(Collected data)
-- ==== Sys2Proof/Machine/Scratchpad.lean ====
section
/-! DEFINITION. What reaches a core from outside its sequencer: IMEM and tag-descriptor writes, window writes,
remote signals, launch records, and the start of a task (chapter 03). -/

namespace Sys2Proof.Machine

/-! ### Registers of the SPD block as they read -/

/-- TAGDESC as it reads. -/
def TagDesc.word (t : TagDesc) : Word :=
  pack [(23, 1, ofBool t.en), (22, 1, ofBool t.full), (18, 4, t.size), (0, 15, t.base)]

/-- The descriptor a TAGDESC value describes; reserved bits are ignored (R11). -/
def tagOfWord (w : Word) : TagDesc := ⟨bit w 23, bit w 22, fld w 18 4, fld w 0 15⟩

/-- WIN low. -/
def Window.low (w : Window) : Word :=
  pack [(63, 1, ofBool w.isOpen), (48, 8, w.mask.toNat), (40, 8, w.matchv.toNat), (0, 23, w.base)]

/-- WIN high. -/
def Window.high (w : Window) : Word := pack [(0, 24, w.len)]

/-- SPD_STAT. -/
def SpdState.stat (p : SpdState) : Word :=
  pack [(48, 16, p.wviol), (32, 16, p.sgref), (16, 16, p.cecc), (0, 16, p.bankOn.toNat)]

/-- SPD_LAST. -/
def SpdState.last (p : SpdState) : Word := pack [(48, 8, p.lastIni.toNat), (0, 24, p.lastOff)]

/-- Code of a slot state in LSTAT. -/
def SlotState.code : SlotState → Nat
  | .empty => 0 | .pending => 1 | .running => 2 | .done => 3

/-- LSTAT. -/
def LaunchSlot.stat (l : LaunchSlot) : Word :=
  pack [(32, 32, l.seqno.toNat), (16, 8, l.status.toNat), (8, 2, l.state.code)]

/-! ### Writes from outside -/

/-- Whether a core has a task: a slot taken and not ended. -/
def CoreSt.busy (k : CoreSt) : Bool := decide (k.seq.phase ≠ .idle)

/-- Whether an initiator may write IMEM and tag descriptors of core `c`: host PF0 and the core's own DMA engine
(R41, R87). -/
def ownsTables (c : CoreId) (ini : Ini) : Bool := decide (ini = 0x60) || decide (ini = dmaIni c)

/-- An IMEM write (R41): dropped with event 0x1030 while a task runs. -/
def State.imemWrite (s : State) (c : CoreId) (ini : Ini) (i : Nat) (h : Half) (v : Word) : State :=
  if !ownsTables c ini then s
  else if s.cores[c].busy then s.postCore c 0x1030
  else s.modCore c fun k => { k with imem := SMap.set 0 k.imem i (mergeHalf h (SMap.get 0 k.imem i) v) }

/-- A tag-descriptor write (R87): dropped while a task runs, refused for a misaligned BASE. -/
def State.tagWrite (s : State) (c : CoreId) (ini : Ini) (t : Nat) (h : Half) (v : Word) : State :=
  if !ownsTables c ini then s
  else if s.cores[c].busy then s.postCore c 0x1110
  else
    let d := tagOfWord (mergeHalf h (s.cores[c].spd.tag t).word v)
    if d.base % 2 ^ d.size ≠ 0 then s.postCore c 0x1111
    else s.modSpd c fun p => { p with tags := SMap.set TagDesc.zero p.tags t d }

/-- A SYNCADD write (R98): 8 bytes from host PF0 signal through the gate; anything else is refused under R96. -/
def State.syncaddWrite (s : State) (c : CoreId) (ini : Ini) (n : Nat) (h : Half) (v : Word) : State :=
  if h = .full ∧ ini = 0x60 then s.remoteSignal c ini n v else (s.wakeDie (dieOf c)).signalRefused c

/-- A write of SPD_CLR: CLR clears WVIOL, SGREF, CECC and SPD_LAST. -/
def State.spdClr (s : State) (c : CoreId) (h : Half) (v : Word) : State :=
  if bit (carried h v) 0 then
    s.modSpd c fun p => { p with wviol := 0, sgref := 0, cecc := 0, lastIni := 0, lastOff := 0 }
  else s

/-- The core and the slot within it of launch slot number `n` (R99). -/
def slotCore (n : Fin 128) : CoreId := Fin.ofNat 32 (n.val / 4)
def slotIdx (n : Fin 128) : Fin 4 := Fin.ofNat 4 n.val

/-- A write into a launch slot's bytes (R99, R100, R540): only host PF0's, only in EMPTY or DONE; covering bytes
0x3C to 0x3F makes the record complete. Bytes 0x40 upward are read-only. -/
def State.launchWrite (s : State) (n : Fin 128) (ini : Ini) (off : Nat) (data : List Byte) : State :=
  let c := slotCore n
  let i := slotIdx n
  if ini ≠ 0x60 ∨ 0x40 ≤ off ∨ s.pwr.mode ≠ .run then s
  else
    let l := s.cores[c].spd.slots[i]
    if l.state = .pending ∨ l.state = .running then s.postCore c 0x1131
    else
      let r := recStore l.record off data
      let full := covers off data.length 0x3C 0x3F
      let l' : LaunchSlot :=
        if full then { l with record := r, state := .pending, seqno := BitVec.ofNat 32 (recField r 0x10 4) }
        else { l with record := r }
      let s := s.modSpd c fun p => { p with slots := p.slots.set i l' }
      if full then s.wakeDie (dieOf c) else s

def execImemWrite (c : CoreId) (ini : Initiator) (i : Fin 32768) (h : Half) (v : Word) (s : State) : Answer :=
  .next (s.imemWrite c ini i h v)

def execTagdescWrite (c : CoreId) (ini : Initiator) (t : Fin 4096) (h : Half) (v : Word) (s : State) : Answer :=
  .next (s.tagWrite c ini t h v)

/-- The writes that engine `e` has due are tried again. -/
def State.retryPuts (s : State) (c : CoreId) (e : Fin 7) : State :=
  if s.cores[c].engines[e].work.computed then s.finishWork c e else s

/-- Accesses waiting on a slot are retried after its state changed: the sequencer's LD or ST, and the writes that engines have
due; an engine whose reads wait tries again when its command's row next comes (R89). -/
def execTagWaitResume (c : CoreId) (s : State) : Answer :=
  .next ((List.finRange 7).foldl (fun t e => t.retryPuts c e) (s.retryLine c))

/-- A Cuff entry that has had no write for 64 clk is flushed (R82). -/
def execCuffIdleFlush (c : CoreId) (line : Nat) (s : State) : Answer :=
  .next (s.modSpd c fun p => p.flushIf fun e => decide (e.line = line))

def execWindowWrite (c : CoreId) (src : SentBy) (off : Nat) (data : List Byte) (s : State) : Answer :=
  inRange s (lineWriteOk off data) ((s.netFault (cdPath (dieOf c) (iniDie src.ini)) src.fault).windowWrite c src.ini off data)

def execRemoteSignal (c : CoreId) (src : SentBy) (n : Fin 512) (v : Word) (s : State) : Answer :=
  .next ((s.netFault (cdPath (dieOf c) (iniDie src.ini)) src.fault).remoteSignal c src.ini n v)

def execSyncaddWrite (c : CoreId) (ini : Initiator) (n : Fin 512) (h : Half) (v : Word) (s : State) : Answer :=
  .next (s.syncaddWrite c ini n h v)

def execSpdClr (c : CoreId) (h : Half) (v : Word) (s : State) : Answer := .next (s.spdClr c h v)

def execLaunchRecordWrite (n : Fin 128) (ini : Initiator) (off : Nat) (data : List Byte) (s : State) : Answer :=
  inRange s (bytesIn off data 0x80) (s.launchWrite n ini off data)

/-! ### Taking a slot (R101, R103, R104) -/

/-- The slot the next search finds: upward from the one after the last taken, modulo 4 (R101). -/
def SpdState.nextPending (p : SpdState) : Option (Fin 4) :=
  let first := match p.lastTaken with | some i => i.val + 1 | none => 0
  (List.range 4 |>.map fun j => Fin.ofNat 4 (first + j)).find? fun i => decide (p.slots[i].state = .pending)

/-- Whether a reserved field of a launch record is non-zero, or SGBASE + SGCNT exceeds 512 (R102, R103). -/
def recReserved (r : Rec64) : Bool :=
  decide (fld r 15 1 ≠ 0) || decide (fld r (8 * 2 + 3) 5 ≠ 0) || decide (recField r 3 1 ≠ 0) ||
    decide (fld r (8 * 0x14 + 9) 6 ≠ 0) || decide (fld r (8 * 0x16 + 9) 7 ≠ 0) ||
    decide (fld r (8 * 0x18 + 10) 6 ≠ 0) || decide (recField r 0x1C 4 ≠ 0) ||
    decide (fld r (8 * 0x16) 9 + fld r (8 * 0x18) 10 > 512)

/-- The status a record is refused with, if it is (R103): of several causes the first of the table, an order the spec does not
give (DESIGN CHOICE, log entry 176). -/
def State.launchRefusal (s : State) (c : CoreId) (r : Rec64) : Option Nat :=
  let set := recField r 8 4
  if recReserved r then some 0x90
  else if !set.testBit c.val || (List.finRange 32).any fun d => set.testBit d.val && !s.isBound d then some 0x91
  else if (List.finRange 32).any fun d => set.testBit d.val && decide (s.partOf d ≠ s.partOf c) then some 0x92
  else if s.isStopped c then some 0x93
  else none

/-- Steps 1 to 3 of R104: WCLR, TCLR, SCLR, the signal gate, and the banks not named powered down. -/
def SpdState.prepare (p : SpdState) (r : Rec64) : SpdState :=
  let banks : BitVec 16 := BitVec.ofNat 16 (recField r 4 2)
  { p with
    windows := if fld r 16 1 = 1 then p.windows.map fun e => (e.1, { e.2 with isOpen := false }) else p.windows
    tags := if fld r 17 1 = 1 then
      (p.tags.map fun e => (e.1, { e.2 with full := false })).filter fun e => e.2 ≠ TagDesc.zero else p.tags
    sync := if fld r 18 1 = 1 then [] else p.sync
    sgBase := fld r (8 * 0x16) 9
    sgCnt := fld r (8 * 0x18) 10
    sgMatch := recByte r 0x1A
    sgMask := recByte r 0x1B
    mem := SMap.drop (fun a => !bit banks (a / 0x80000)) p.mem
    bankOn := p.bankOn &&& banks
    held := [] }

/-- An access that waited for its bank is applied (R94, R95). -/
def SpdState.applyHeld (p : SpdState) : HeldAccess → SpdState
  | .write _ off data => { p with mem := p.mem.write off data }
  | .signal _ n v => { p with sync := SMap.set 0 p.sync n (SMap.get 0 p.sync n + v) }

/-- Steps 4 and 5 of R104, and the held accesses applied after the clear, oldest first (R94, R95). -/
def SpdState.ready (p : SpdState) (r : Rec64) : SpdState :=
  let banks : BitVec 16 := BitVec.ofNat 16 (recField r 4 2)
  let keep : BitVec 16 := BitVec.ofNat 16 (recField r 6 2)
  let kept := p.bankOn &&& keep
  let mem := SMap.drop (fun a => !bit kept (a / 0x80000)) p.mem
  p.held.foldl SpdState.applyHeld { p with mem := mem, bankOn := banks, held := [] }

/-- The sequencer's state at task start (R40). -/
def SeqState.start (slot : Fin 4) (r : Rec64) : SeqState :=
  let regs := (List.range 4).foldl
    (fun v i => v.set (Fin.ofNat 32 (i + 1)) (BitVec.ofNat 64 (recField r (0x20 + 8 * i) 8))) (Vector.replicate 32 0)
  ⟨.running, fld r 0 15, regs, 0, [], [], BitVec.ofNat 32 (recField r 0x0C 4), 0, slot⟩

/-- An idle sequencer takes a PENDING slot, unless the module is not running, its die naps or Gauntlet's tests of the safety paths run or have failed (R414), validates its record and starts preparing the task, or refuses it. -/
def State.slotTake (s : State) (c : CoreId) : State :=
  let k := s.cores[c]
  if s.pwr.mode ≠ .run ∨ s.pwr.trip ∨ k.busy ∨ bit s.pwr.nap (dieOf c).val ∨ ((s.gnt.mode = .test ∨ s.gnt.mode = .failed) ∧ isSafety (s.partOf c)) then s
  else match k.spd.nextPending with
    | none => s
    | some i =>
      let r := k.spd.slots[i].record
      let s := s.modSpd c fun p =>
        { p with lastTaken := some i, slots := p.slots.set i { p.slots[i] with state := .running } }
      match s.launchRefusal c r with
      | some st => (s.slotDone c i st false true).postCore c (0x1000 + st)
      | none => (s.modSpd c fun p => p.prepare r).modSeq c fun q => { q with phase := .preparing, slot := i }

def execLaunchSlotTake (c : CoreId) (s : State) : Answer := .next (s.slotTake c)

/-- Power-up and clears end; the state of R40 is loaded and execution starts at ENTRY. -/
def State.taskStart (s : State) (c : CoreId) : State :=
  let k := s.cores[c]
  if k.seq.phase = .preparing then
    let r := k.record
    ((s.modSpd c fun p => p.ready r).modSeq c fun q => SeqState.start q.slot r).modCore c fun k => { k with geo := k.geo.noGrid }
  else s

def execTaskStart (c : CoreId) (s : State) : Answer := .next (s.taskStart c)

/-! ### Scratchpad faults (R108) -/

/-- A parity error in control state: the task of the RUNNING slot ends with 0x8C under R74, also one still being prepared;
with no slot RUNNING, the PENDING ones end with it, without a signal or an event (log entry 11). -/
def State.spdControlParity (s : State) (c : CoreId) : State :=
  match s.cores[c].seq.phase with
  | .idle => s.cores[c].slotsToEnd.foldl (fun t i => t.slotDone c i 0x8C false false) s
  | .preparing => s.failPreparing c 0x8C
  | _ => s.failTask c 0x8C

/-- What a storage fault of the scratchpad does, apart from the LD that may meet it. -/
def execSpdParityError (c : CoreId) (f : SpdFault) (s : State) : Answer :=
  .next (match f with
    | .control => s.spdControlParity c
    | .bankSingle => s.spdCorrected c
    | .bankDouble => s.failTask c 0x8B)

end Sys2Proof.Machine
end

---

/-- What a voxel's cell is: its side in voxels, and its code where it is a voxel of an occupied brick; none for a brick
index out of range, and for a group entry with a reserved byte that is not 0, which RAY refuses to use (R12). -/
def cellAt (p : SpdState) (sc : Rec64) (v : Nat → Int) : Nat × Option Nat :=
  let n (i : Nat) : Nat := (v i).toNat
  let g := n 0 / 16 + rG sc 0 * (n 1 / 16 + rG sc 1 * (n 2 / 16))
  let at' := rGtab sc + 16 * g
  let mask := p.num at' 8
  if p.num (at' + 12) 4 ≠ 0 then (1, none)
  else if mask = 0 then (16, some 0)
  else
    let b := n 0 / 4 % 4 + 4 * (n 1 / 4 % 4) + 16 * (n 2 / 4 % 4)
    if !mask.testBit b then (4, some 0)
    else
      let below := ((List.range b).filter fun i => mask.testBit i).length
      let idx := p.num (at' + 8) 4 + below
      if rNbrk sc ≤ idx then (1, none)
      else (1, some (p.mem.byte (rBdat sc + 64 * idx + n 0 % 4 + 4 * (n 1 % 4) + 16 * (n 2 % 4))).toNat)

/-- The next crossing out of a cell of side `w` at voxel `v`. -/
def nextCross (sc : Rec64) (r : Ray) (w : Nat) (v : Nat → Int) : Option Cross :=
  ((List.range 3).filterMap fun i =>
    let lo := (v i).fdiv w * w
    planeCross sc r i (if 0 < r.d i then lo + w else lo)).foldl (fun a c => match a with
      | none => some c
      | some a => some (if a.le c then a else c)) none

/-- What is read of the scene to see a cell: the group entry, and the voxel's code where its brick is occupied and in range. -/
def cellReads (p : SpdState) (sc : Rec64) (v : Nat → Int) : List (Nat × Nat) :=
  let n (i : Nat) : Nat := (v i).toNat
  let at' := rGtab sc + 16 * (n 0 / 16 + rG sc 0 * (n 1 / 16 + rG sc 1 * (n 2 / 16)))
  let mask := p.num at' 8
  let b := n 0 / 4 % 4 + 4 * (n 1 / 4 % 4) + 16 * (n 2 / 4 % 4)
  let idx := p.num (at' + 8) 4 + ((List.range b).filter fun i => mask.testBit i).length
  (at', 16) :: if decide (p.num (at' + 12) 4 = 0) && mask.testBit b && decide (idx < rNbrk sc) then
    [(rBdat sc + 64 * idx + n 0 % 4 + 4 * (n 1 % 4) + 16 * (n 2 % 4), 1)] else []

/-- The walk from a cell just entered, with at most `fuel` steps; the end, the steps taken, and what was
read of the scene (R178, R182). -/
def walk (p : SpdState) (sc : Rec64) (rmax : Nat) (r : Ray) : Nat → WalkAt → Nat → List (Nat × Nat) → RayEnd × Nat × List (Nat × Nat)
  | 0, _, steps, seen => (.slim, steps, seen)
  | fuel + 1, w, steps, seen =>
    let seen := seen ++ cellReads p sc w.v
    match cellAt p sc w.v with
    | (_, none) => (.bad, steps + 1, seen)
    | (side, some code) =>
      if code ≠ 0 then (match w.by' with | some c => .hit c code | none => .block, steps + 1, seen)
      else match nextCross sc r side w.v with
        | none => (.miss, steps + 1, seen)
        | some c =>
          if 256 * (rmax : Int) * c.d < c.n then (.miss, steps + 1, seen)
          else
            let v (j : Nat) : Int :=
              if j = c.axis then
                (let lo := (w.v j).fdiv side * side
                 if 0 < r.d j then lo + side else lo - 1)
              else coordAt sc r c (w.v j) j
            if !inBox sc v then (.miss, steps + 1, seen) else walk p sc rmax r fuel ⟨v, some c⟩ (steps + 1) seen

---

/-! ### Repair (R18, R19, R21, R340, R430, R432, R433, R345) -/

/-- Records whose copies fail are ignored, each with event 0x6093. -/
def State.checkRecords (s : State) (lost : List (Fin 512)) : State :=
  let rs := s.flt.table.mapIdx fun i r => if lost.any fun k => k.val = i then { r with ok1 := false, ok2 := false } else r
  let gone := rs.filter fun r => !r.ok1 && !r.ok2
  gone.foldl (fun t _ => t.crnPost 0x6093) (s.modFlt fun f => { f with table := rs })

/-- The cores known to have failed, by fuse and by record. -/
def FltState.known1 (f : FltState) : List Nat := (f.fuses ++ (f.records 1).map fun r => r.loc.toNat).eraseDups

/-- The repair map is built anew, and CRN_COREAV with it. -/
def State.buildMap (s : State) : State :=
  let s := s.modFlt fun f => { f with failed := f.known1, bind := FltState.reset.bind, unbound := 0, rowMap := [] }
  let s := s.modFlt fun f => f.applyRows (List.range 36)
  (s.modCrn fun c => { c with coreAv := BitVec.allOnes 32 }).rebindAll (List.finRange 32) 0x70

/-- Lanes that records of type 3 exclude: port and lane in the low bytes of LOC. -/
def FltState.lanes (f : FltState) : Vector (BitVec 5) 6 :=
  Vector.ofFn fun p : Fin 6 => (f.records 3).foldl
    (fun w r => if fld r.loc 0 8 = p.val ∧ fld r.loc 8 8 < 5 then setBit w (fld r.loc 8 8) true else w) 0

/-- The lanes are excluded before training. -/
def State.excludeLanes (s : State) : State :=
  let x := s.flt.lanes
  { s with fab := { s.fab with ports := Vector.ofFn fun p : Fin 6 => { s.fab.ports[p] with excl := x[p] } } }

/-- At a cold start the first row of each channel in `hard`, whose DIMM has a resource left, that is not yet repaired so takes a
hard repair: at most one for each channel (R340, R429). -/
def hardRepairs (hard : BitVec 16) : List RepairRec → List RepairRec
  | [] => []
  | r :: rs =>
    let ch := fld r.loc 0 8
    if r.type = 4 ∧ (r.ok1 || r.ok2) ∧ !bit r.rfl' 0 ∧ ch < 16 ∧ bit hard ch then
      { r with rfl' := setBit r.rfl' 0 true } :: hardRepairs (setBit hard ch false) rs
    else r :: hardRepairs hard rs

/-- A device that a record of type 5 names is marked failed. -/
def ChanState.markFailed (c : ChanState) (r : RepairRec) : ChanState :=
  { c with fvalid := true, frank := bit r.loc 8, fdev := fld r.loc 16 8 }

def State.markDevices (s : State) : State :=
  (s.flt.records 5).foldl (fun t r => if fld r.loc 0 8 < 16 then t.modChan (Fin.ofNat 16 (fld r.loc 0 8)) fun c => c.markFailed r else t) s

## Task to complete
Each line above from the one with "that engines have" up to and including the one with "let first := match" must be set down exactly, and no line outside that span may appear.

## Expected output
/-- Accesses waiting on a slot are retried after its state changed: the sequencer's LD or ST, and the writes that engines have
due; an engine whose reads wait tries again when its command's row next comes (R89). -/
def execTagWaitResume (c : CoreId) (s : State) : Answer :=
  .next ((List.finRange 7).foldl (fun t e => t.retryPuts c e) (s.retryLine c))

/-- A Cuff entry that has had no write for 64 clk is flushed (R82). -/
def execCuffIdleFlush (c : CoreId) (line : Nat) (s : State) : Answer :=
  .next (s.modSpd c fun p => p.flushIf fun e => decide (e.line = line))

def execWindowWrite (c : CoreId) (src : SentBy) (off : Nat) (data : List Byte) (s : State) : Answer :=
  inRange s (lineWriteOk off data) ((s.netFault (cdPath (dieOf c) (iniDie src.ini)) src.fault).windowWrite c src.ini off data)

def execRemoteSignal (c : CoreId) (src : SentBy) (n : Fin 512) (v : Word) (s : State) : Answer :=
  .next ((s.netFault (cdPath (dieOf c) (iniDie src.ini)) src.fault).remoteSignal c src.ini n v)

def execSyncaddWrite (c : CoreId) (ini : Initiator) (n : Fin 512) (h : Half) (v : Word) (s : State) : Answer :=
  .next (s.syncaddWrite c ini n h v)

def execSpdClr (c : CoreId) (h : Half) (v : Word) (s : State) : Answer := .next (s.spdClr c h v)

def execLaunchRecordWrite (n : Fin 128) (ini : Initiator) (off : Nat) (data : List Byte) (s : State) : Answer :=
  inRange s (bytesIn off data 0x80) (s.launchWrite n ini off data)

/-! ### Taking a slot (R101, R103, R104) -/

/-- The slot the next search finds: upward from the one after the last taken, modulo 4 (R101). -/
def SpdState.nextPending (p : SpdState) : Option (Fin 4) :=
  let first := match p.lastTaken with | some i => i.val + 1 | none => 0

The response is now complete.